The community detection is performed using the cluster_edge_betweenness function from the igraph package. This function calculates the edge betweenness centrality for each edge in the graph and then uses it to detect communities.
edges_df1 <- MC2_graph %>%
activate(edges) %>%
as.tibble()
nodes_df1 <- MC2_graph %>%
activate(nodes) %>%
as.tibble() %>%
rename(label = id) %>%
mutate(id=row_number()) %>%
select(id, label)
# Perform community detection using the cluster edge betweenness
communities <- cluster_edge_betweenness(MC2_graph)

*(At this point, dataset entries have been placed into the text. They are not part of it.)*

-- ==== Sys2Proof/Machine/Collect.lean ====
section
/-! DEFINITION. Collective cards: parsing, posting, matching, chunks and completion; the end of a record or card in memory
(12 R344, R348 to R351). -/

namespace Sys2Proof.Machine

/-! ### Cards (Table 12.7) -/

/-- A card that breaks no rule of Table 12.7. -/
def cardOk (n : Nat) : Bool :=
  let q8 := bits n 4 4 == 2
  bits n 0 1 == 1 && bits n 576 448 == 0 && bits n 480 32 == 0 && bits n 448 8 == 0 && bits n 56 8 == 0 &&
    decide (bits n 1 3 ≤ 3) && decide (bits n 4 4 ≤ 2) && bits n 8 2 != 3 && (!q8 || bits n 8 2 == 0) && bits n 13 2 != 3 &&
    (bits n 12 1 == 0 || bits n 13 2 == 0) && decide (2 ≤ bits n 40 8) && decide (bits n 40 8 ≤ 64) &&
    decide (bits n 32 8 < bits n 40 8) && (bits n 1 3 != 3 || decide (bits n 48 8 < bits n 40 8)) && bits n 256 32 != 0 &&
    (!q8 || bits n 256 32 % 32 == 0) && bits n 288 32 != 0 && bits n 288 32 % 4096 == 0 && bits n 472 8 != 0

/-- A card read at a VA, not yet started. -/
def cardOf (id die ch lci pchip : Nat) (team : TeamId) (record : Option Nat) (va n : Nat) : Card :=
  { id := id, die := die, lci := lci, pchip := pchip, team := team, va := va, op := bits n 1 3, dt := bits n 4 4,
    rop := bits n 8 2, prio := bits n 10 2, auto := bits n 12 1 == 1, qt := bits n 13 2, evt := bits n 15 1 == 1,
    tag := bits n 16 16, rank := bits n 32 8, nmem := bits n 40 8, root := bits n 48 8, memb := bits n 64 64,
    send := bits n 128 64, recv := bits n 192 64, count := bits n 256 32, chunk := bits n 288 32, sscale := bits n 320 64,
    rscale := bits n 384 64, barb := bits n 456 16, nbar := bits n 472 8, started := false, members := [], chunks := [],
    qsat := false, record := record, ch := ch, instance_ := 0, outcome := 0, cause := 0, effect := 0, counting := [],
    begun := [], order := 0, held := false, skip := false }

/-- A card's requests at banks and pages are those of a job of its team (04 R149, R151). -/
def Card.job (c : Card) (owner : Nat) : Job :=
  { id := owner, die := c.die, ch := c.ch, lci := c.lci, team := c.team, pchip := c.pchip, kind := .card c.va, dir := 0,
    box := { base := 0, dtype := .i8, rank := 1, ext := [], stride := [], box := [], org := [], dst := 0, swz := 0, bar := none },
    rows := [], bytes := 0, bar := none, arr := false, obar := none, cbar := none, prio := c.prio, prom := 0, started := true,
    foot := [], record := none, evt := false, msg := none, held := false, core := c.die * 128, order := 0, begun := [],
    outcome := 0, cause := 0, effect := 0, rec0 := 0, skip := false }

/-- Holds a card on a page (02 R65, R69). -/
def State.holdCard (s : State) (c : Card) (k : AccKind) (kind fa va level : Nat) : State :=
  if c.held then s
  else
    match s.requestPage c.die (s.pageVf c.lci kind fa) kind fa va level (pageAcc k true) c.pchip (.job c.id va) with
    | none => s.cardFault c.id Cause.invalidPage va
    | some r => (r.1.modCard c.id fun x => { x with held := true }).failWaiters r.2

/-- Asks the home of a page that a card needs. -/
def State.askCard (s : State) (c : Card) (k : AccKind) (p : Piece) : State :=
  match p.far? with
  | none => s
  | some h =>
    if c.held || (h.1.cls == .wo && k == .read && !h.1.s2cls) then s
    else
      let r := s.askFar c.die c.lci h.2 (pageAcc k true) (.job c.id p.va)
      if r.2 then r.1.modCard c.id fun x => { x with held := true } else s.cardFault c.id Cause.peerLost p.va

/-- Carries the outcome of a run of a card to `k`. -/
def State.cardRun (c : Card) (acc : AccKind) (o : RunOut) (k : State → List Byte → Nat → State) : State :=
  match o with
  | .wait s => s
  | .page s kind fa va lv => s.holdCard c acc kind fa va lv
  | .far s p => s.askCard c acc p
  | .fault s cause va => s.cardFault c.id cause va
  | .done s l t => k s l t

/-- Posts a card on a die; the collective engine holds 64 (12 R348). -/
def State.postCard (s : State) (c : Card) : State := s.modTraffic fun t => { t with cards := t.cards ++ [c] }
/-- The die's collective engine is full. -/
def State.cardsFull (s : State) (die : Nat) : Bool := decide (64 ≤ (s.traffic.cards.filter fun c => c.die == die).length)

/-! ### Start and matching (12 R349, 01 R36) -/

/-- The 16-bit entries of a member list. -/
def memberFields (l : List Byte) (n : Nat) : List Nat := (List.range n).map fun r => leNat ((l.drop (2 * r)).take 2)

# Get the cluster membership of each node
membership <- membership(communities)
# Add the cluster membership information to the nodes data frame
nodes_df1$group <- membership
# Plot the graph with clustered nodes using visNetwork
visNetwork(nodes_df1, edges_df1) %>%
visIgraphLayout(layout = "layout_with_fr") %>%
visEdges(arrows = "to",
smooth = list(enabled = TRUE,
type = "curvedCW"),
color = list(highlight = "lightgray")) %>%
visOptions(highlightNearest = list(enabled = TRUE,
degree = 1,
hover = TRUE,
labelOnly = TRUE),
nodesIdSelection = TRUE,
selectedBy = "group") %>%
visLayout(randomSeed = 1234)cluster_edge_betweenness
the large number of nodes forming a single largest community suggests that the graph has strong connections and relatively low edge betweenness centrality across its edges.
This indicates a cohesive and densely connected network where most nodes are closely linked, resulting in a single dominant community.

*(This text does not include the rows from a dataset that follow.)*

/-- A store's answer at its requester: pending times rise to C + 40 (04 R124). -/
def State.storeAnswered (s : State) (lci : Nat) (p : Packet) : State :=
  let ctl := pktCtl p
  let c := beatGet ctl 0 64
  let valid := beatGet ctl 64 32
  let cause := beatGet ctl 96 8
  match s.answeredWcb p with
  | some w => (s.dropDrained p.msgid.toNat).answerWcb w (valid != 0) cause (c + 40)
  | none =>
    match s.answeredTxn lci p with
    | some t => (s.storeTold t (valid != 0) (c + 40)).answerTxn t (wordAnswers t.lanes valid cause t.pod [])
        (if valid = 0 then 0 else c + 40)
    | none => s

/-- STORE_ACK. -/
def execStoreAck (port : BitVec 5) (pkt : Packet) (s : State) : Out :=
  .next (s.arrives port.toNat pkt ptStoreAck fun lci => s.storeAnswered lci pkt)

/-! ### Atomics (16 R418) -/

/-- The lanes of an ATOMIC packet at a line. -/
def atomicLanes (p : Packet) (op : AtomOp) (base pod : Nat) : List TxnLane :=
  let ctl := pktCtl p
  let w := atomOperand op
  let data := bytesOfBeats (p.beats.drop 1)
  (List.range (min (beatGet ctl 80 4) 8)).map fun i =>
    let d := beatGet ctl (96 + 16 * i) 16
    { lane := i, addr := base + 4 * bits d 5 5, bytes := atomWidth op, data := (data.drop (w * i)).take w,
      ea := pod + 4 * bits d 5 5 }

/-- A remote atomic is performed at this home: a synchronising access, whatever its order (04 R146). -/
def State.serveAtomic (s : State) (port lci : Nat) (p : Packet) : State :=
  let gid := s.gidOf lci
  let ctl := pktCtl p
  let ret := beatGet ctl 88 1 == 1
  let s2c := beatGet ctl 255 1 == 1
  let pod := p.addr.toNat / 128 * 128
  match AtomOp.ofCode (BitVec.ofNat 4 (beatGet ctl 64 8)), decide (beatGet ctl 64 8 < 16) with
  | some op, true =>
    let r := s.homeXlate (portDie port) lci pod (packetCls p s2c) .atomic
    let send := fun (s : State) (valid c cause : Nat) (l : List Byte) =>
      s.reply gid (answerDraft p ptAtomicRsp
        (beatOf [(0, 8, valid), (8, 8, cause), (64, 64, c)] :: beatsOf (ceilDiv l.length 32) l))
    (match r.1 with
     | .nonres _ => send r.2 0 s.gtc 0 []
     | .fail => send r.2 0 s.gtc Cause.fabric []
     | .at_ mpa cls =>
       if farIllegal p cls (beatGet ctl 72 3) s2c then send r.2 0 r.2.gtc Cause.classIllegal []
       else if r.2.shootHolds lci mpa cls then s
       else
         let lanes := atomicLanes p op mpa pod
         let q := r.2.bankAtomic
           { lci := lci, line := mpa / 128, cls := cls, sync := true, scope := scopeOfNum (beatGet ctl 75 3),
             who := farWho p (beatGet ctl 0 64) true, lanes := lanes } op
         send q.st (maskBits 8 fun k => q.answers.any fun a => a.lane == k && a.valid) q.time (ansCause q.answers)
           (if ret then q.answers.flatMap fun a => (a.data ++ List.replicate (atomWidth op) 0).take (atomWidth op) else []))
  | _, _ => s.rejectPacket port p gid

/-- ATOMIC. -/
def execAtomic (port : BitVec 5) (pkt : Packet) (s : State) : Out :=
  .next (s.arrives port.toNat pkt ptAtomic fun lci => s.serveAtomic port.toNat lci pkt)

/-- An atomic's answer at its requester. -/
def State.atomicAnswered (s : State) (t : Txn) (p : Packet) : State :=
  let ctl := pktCtl p
  let valid := beatGet ctl 0 8
  let cause := beatGet ctl 8 8
  let w := match t.kind with | .atomic op _ => atomWidth op | .load => 4 | .store => 4
  let data := bytesOfBeats (p.beats.drop 1)
  let ans := t.lanes.zipIdx.map fun q =>
    let ok := valid.testBit q.2
    ({ lane := q.1.lane, valid := ok, member := none
       data := if ok then ((data.drop (w * q.2)).take w ++ List.replicate w 0).take w else List.replicate w 0
       cause := if ok || cause = 0 then none
         else some (cause, if cause = Cause.fabric then t.pod + q.1.addr % 128 else q.1.ea) } : LaneAns)
  s.answerTxn t ans (if valid = 0 then 0 else beatGet ctl 64 64 + 40)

cluster_louvain is a community detection algorithm implemented in the igraph package in R. It is based on the Louvain method, which is a popular and efficient algorithm for detecting communities in networks. The Louvain method aims to optimize a quality function known as modularity, which measures the strength of division of a network into communities.
edges_df2 <- MC2_graph %>%
activate(edges) %>%
as.tibble()
nodes_df2 <- MC2_graph %>%
activate(nodes) %>%
as.tibble() %>%
rename(label = id) %>%
mutate(id=row_number()) %>%
select(id, label)
# Convert the graph to undirected
MC2_graph_undirected <- as.undirected(MC2_graph)

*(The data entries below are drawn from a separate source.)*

/-- A chip's bank list gets a length: the lowest free banks added, or its own with the highest given up (03 R85, R88). -/
def State.refitBanks (s : State) (lci n : Nat) : State :=
  match s.chip? lci with
  | none => s
  | some c =>
    if c.res.banks.length = n then s
    else
      let s := s.evictChip lci
      let own := c.res.banks.mergeSort
      s.modRes lci fun r => { r with banks := (own.take n ++ s.freeBanks.take (n - own.length)).mergeSort }

/-- A guaranteed chip takes free clusters up to its minimum and is resident once it holds them, with a bank and a place among
the 64; while clusters or the place are lent to slices, those slices end (15 R393, 03 R85). -/
def State.settleChip (s : State) (lci : Nat) : State :=
  match s.chip? lci with
  | none => s
  | some c =>
    if c.qos.minc = 0 || c.res.suspended.isSome || c.ident.incoming || c.res.drainAt.isSome then s
    else
      let own := (c.res.clusters.filter fun k => !c.res.pool.contains k).length
      let need := c.qos.minc - own
      let free := s.freeClusters
      if c.res.banks.isEmpty then s
      else if decide (need ≤ free.length) && s.placeLeft c then
        (s.yieldPlace c).modRes lci fun r => { r with clusters := (r.clusters ++ free.take need).mergeSort, resident := true }
      else
        s.chips.foldl (fun (s : State) d =>
          if d.2.res.pool.isEmpty || d.2.res.drainAt.isSome then s
          else (s.modRes d.1 fun r => { r with sliceEnd := none, endedAt := some s.gtc }).startLeaving d.1 d.2.res.pool false) s

/-- A suspended chip comes back: places of its cards and messages are resolved again (01 R36), and a guaranteed one becomes resident. -/
def State.unsuspend (s : State) (lci : Nat) (post : Bool) : State :=
  let s := s.modRes lci fun r => { r with suspended := none }
  let s := State.resolveSends (s.modTraffic fun t => { t with cards := t.cards.map fun c =>
    if c.lci == lci && c.outcome == 0 then { c with started := false } else c }) lci
  let s := if post then s.postBoth lci 0x0033 0 0 else s
  s.settleChip lci

/-! ### Guarantees (15 R394, R395) -/

/-- The chip that a rule takes: the lowest GRANK, on a tie the highest local chip index. -/
def lowestRank (l : List (Nat × Chip)) : Option (Nat × Chip) :=
  l.foldl (fun (a : Option (Nat × Chip)) c =>
    match a with
    | none => some c
    | some b =>
      if c.2.qos.grank < b.2.qos.grank || (c.2.qos.grank == b.2.qos.grank && decide (b.1 < c.1)) then some c else a) none

/-- Moves a locked TDI to ERROR; its chip is suspended (15 R411). -/
def State.tdiError (s : State) (lci : Nat) : State :=
  match s.chip? lci with
  | none => s
  | some c =>
    if c.ident.tdi = 1 || c.ident.tdi = 2 then
      (s.modChip lci fun c => { c with ident := { c.ident with tdi := 3 } }).suspend lci 2 true
    else s

/-- Lowers a minimum and posts it; a locked chip whose bank count no longer fits moves to ERROR. -/
def State.lower (s : State) (lci kind n : Nat) : State :=
  let s := (s.modChip lci fun c => { c with qos := c.qos.setLeast kind n }).postBoth lci 0x0031 kind n
  match s.chip? lci with
  | some c => if kind = 1 && n < c.res.banks.length then s.tdiError lci else s
  | none => s

/-- Lowers minima of a kind until the sum fits or none is above its floor; `k` bounds the rounds. -/
def State.lowerAll (kind : Nat) : Nat → State → State
  | 0, s => s
  | k + 1, s =>
    let sum := s.sumLeast kind
    if sum ≤ s.unitsUp kind then s
    else
      match lowestRank (s.chips.filter fun c => c.2.res.suspended.isNone && decide (c.2.qos.floor kind < c.2.qos.least kind)) with
      | none => s
      | some c =>
        State.lowerAll kind k
          (s.lower c.1 kind (max (c.2.qos.floor kind) (c.2.qos.least kind - (sum - s.unitsUp kind))))

/-- Suspends chips until the sum of a kind fits. -/
def State.suspendAll (kind : Nat) : Nat → State → State
  | 0, s => s
  | k + 1, s =>
    if s.sumLeast kind ≤ s.unitsUp kind then s
    else
      match lowestRank (s.chips.filter fun c => c.2.res.suspended.isNone) with
      | none => s
      | some c => State.suspendAll kind k (s.suspend c.1 1 true)

/-- Restores the sums of guarantees after a retirement (15 R394). -/
def State.restoreSums (s : State) : State :=
  [0, 1, 2].foldl (fun (s : State) kind =>
    State.suspendAll kind (s.chips.length + 1) (State.lowerAll kind (s.chips.length + 1) s)) s

/-- Chips suspended for want of guarantees come back, highest GRANK first, while their floors fit (15 R395). -/
def State.resumeGuaranteed (s : State) : State :=
  let l := (s.chips.filter fun c => c.2.res.suspended == some 1).mergeSort fun a b =>
    decide (b.2.qos.grank < a.2.qos.grank) || (a.2.qos.grank == b.2.qos.grank && decide (a.1 ≤ b.1))
  (l.foldl (fun (a : State × Bool) c =>
    let fits := [0, 1, 2].all fun kind => decide (a.1.sumLeast kind + c.2.qos.floor kind ≤ a.1.unitsUp kind)
    if a.2 || !fits then (a.1, true)
    else
      let s := [0, 1, 2].foldl (fun (s : State) kind =>
        let n := max (c.2.qos.floor kind) (min (c.2.qos.least kind) (s.unitsUp kind - s.sumLeast kind))
        if n = c.2.qos.least kind then s else s.lower c.1 kind n) a.1
      let lack := match s.chip? c.1 with
        | some d => decide (d.res.banks.length < d.qos.minb)
        | none => false
      let s := if lack then s.refitBanks c.1 (s.least c.1 1) else s
      (s.unsuspend c.1 true, false)) (s, false)).1

/-! ### Slices (15 R393, R400) -/

/-- A parked unit of a chip whose wake condition holds. -/
def State.anyWake (s : State) (lci : Nat) : Bool :=
  s.teams.any fun t => t.id.lci == lci && !t.ended && t.wakeMet s.gtc &&
    (match t.place with | .parked => true | .parkedInPlace _ _ => true | _ => false)

/-- A chip has a unit to dispatch, a parked unit to wake, or a pre-empted unit. -/
def State.runnable (s : State) (lci : Nat) (c : Chip) : Bool :=
  c.disp.pickQueue.isSome || !c.disp.resume.isEmpty || s.anyWake lci

/-- A chip that may begin a slice. -/
def State.mayslice (s : State) (lci : Nat) (c : Chip) : Bool :=
  decide (c.qos.minc < c.qos.maxc) && c.res.suspended.isNone && !c.ident.incoming && c.res.drainAt.isNone &&
    c.res.sliceEnd.isNone && c.res.pool.isEmpty && !c.res.banks.isEmpty && s.runnable lci c

/-- The order of a slice boundary: the chip whose turn it is while it has turns left, then the chips after it by index, and
round to it again. -/
def State.sliceOrder (s : State) : List Nat :=
  let cur := s.mod.sliceRR % 256
  let used := s.mod.sliceRR / 256
  let l := ((s.chips.filter fun c => s.mayslice c.1 c.2).map Prod.fst).mergeSort
  let share := match s.chip? cur with | some c => c.qos.share | none => 0
  let after := (l.filter fun k => decide (cur < k)) ++ l.filter fun k => decide (k ≤ cur)
  if used < share && l.contains cur then cur :: after.filter fun k => k != cur else after

/-- The chip that a pending hint selects. -/
def State.hinted (s : State) : Option (Nat × Nat) :=
  s.mod.hints.findSome? fun h =>
    if s.gtc < h.2 then none
    else
      ((((s.chips.filter fun c => c.2.qos.cgroup == h.1 && s.mayslice c.1 c.2).map Prod.fst).mergeSort).find? fun k =>
        match s.chip? k with | some c => decide (s.gtc ≤ h.2 + c.qos.slice) | none => false).map fun k => (k, h.1)

/-- Begins a slice of a chip on pool clusters. -/
def State.beginSlice (s : State) (lci : Nat) (c : Chip) : State :=
  let give := s.freeClusters.take (c.qos.maxc - c.res.clusters.length)
  let s := s.modRes lci fun r => { r with
    resident := true, clusters := (r.clusters ++ give).mergeSort, pool := give
    sliceEnd := some (s.gtc + c.qos.slice), endedAt := none }
  let cur := s.mod.sliceRR % 256
  let used := if cur = lci then s.mod.sliceRR / 256 + 1 else 1
  s.modMod fun m => { m with
    sliceRR := lci + 256 * used
    hintsOut := if c.qos.cgroup = 0 then m.hintsOut else m.hintsOut ++ [(c.qos.cgroup, s.gtc + 20000)] }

# Perform community detection using the Louvain algorithm on the undirected graph
communities <- cluster_louvain(MC2_graph_undirected)
# Get the cluster membership of each node
membership <- membership(communities)
# Add the cluster membership information to the nodes data frame
nodes_df2$group <- membership
# Plot the graph with clustered nodes using visNetwork
visNetwork(nodes_df2, edges_df2) %>%
visIgraphLayout(layout = "layout_with_fr") %>%
visEdges(arrows = "to",
smooth = list(enabled = TRUE, type = "curvedCW"),
color = list(highlight = "lightgray")) %>%
visOptions(highlightNearest = list(enabled = TRUE, degree = 1, hover = TRUE, labelOnly = TRUE),
nodesIdSelection = TRUE,
selectedBy = "group") %>%
visLayout(randomSeed = 1234)cluster_louvain
In the cluster_louvain plot, it presences 8 small clusters suggests that the algorithm has identified distinct communities within the graph based on the optimization of modularity. These smaller clusters indicate subsets of nodes that are more densely connected internally and have fewer connections between them compared to the cluster_edge_betweenness result.
In our case, we would like to identify a clearer communities that potentially represent separate business cluster, cluster_louvain can be good choice. As it tends to produce well-separated communities with higher modularity score so I can capture smaller but tightly-knit communities within a larger network.